Book Review Say So Photographs by Whitney Hubbs Reviewed by Laura Larson "Whitney Hubbs’ Say So catalogs a ruminative and goofy series of self-portraits made in 2019 and 2020. Produced with a 4x5 view camera, the photographs abandon the master class mentality of large-format practice for a messy and private performance of desire and identity..."

Say So
By Whitney Hubbs.
Say So
Photographs by Whitney Hubbs

SPBH Editions, 2021. 64 pp., 24 illustrations, 9½x11½x½".

Whitney Hubbs’ Say So catalogs a ruminative and goofy series of self-portraits made in 2019 and 2020. Produced with a 4x5 view camera, the photographs abandon the master class mentality of large-format practice for a messy and private performance of desire and identity. The photographs are staged in the artist’s studio with its trappings all squarely in the frame — nothing is concealed. I’m very much aware I’m in a site of construction and contingency: plywood sawhorse, cinder blocks, buckets, vinyl drop cloths repurposed as backdrops, duct tape everywhere. In this atmosphere, Hubbs auditions the accessories and gestures of amateur pornography with an eye on how they rely on the constituent fiction of female availability. She pretends to deep throat a 2 x 4 and straddles a tall, thin houseplant. She pours water down the front of her body — a studio experiment in girls gone wild. Both a medium and a comedian, she channels and disarms porn’s conventions.

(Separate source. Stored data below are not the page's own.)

/-- `EncErrors` (10 R307). -/
def Key.encErrors (n : Nat) : Nat := key (0x6400 + n) (0x08)

/-- `WebEncoder` (10 R307). -/
def Key.webEncoder : Nat := 0x641001

/-- `WebOrigin` (10 R307). -/
def Key.webOrigin : Nat := 0x641002

/-- `EviFilter` (10 R307). -/
def Key.eviFilter (n : Nat) : Nat := key (0x64C0 + n) (0x01)

/-- `EviInvert` (10 R307). -/
def Key.eviInvert (n : Nat) : Nat := key (0x64C0 + n) (0x02)

/-- `EviLevel` (10 R307). -/
def Key.eviLevel (n : Nat) : Nat := key (0x64C0 + n) (0x03)

/-- `MotionOutRate` (10 R308). -/
def Key.motionOutRate : Nat := 0x641801

/-- `MotionResponse` (10 R308). -/
def Key.motionResponse (n : Nat) : Nat := key (0x6420 + n) (0x01)

/-- `VelWindow` (10 R308). -/
def Key.velWindow (n : Nat) : Nat := key (0x6420 + n) (0x02)

/-- `StandstillTime` (10 R308). -/
def Key.standstillTime (n : Nat) : Nat := key (0x6420 + n) (0x03)

/-- `LagComp` (10 R308). -/
def Key.lagComp (n : Nat) : Nat := key (0x6420 + n) (0x04)

/-- `UnderSpeed` (10 R308). -/
def Key.underSpeed (n : Nat) : Nat := key (0x6420 + n) (0x05)

/-- `OverSpeed` (10 R308). -/
def Key.overSpeed (n : Nat) : Nat := key (0x6420 + n) (0x06)

/-- `AccelLimit` (10 R308). -/
def Key.accelLimit (n : Nat) : Nat := key (0x6420 + n) (0x07)

/-- `SpeedHyst` (10 R308). -/
def Key.speedHyst (n : Nat) : Nat := key (0x6420 + n) (0x08)

/-- `Velocity` (10 R308). -/
def Key.velocity (n : Nat) : Nat := key (0x6420 + n) (0x09)

/-- `Acceleration` (10 R308). -/
def Key.acceleration (n : Nat) : Nat := key (0x6420 + n) (0x0A)

/-- `VelocityAtTick` (10 R308). -/
def Key.velocityAtTick (n : Nat) : Nat := key (0x6420 + n) (0x0B)

/-- `PositionAtTick` (10 R308). -/
def Key.positionAtTick (n : Nat) : Nat := key (0x6420 + n) (0x0C)

/-- `MotionStatus` (10 R308). -/
def Key.motionStatus (n : Nat) : Nat := key (0x6420 + n) (0x0D)

/-- `ThresholdEvents` (10 R308). -/
def Key.thresholdEvents (n : Nat) : Nat := key (0x6420 + n) (0x0E)

/-- `CmpMode` (10 R309). -/
def Key.cmpMode (n : Nat) : Nat := key (0x6440 + n) (0x01)

/-- `CmpEncoder` (10 R309). -/
def Key.cmpEncoder (n : Nat) : Nat := key (0x6440 + n) (0x02)

/-- `CmpDirection` (10 R309). -/
def Key.cmpDirection (n : Nat) : Nat := key (0x6440 + n) (0x03)

/-- `CmpTarget` (10 R309). -/
def Key.cmpTarget (n : Nat) : Nat := key (0x6440 + n) (0x04)

/-- `CmpPeriodNum` (10 R309). -/
def Key.cmpPeriodNum (n : Nat) : Nat := key (0x6440 + n) (0x05)

/-- `CmpPeriodDen` (10 R309). -/
def Key.cmpPeriodDen (n : Nat) : Nat := key (0x6440 + n) (0x06)

/-- `CmpPhase` (10 R309). -/
def Key.cmpPhase (n : Nat) : Nat := key (0x6440 + n) (0x07)

/-- `CmpTimeStart` (10 R309). -/
def Key.cmpTimeStart (n : Nat) : Nat := key (0x6440 + n) (0x08)

/-- `CmpTimePeriod` (10 R309). -/
def Key.cmpTimePeriod (n : Nat) : Nat := key (0x6440 + n) (0x09)

/-- `CmpL0Enable` (10 R309). -/
def Key.cmpL0Enable (n : Nat) : Nat := key (0x6440 + n) (0x0A)

/-- `CmpArmChannel` (10 R309). -/
def Key.cmpArmChannel (n : Nat) : Nat := key (0x6440 + n) (0x0B)

/-- `CmpArm` (10 R309). -/
def Key.cmpArm (n : Nat) : Nat := key (0x6440 + n) (0x0C)

/-- `CmpArmed` (10 R309). -/
def Key.cmpArmed (n : Nat) : Nat := key (0x6440 + n) (0x0D)

/-- `CmpL0HoldOff` (10 R309). -/
def Key.cmpL0HoldOff (n : Nat) : Nat := key (0x6440 + n) (0x0E)

/-- `CmpFireCount` (10 R309). -/
def Key.cmpFireCount (n : Nat) : Nat := key (0x6440 + n) (0x0F)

Subject and object, Hubbs is a guileless contortionist who looks back at her camera. In the first image of the book, she’s adorned in a black, lace bodysuit, her sleepy eyes peering through a gas mask. The heels of her black boots are perched on top of cinder blocks and her thighs are spread. (I want to note that Hubbs owns many pairs of black boots — workwear, not the sexy variety.) The heel of her right boot presses into the black rubber bulb of the shutter release. I like how the studio equipment becomes a sex toy in this scene, holding tension. Hubbs holds a Chipotle tin bowl lid in front of her crotch, folded slightly to impersonate a vulva — female genitalia as fast food. In Plate 15, Hubbs faces the camera, seated in a metal folding chair, and holds two fake breasts over her own. At first glance, I thought her arms were doubles too until I recognized her tattoos. It’s like she’s proliferating, growing multiple appendages. Milk pours from her tensed mouth, running down the center of her chest. It leaks from beneath the fake boobs and cascades down the length of her torso, soaking her black lace underwear and the crotch of her acid-wash jeans. Mother’s milk, wet pussy: Hubbs collapses the false divide between the maternal and sexual body and it’s LOL funny. Witness Plate 8 for emoji humor. Wearing a python print jumpsuit, Hubbs stands facing the camera, stretching the band of taupe pantyhose over her belly with two tennis balls and an eggplant held taut at her crotch. There’s a run in her stocking creeping down her leg.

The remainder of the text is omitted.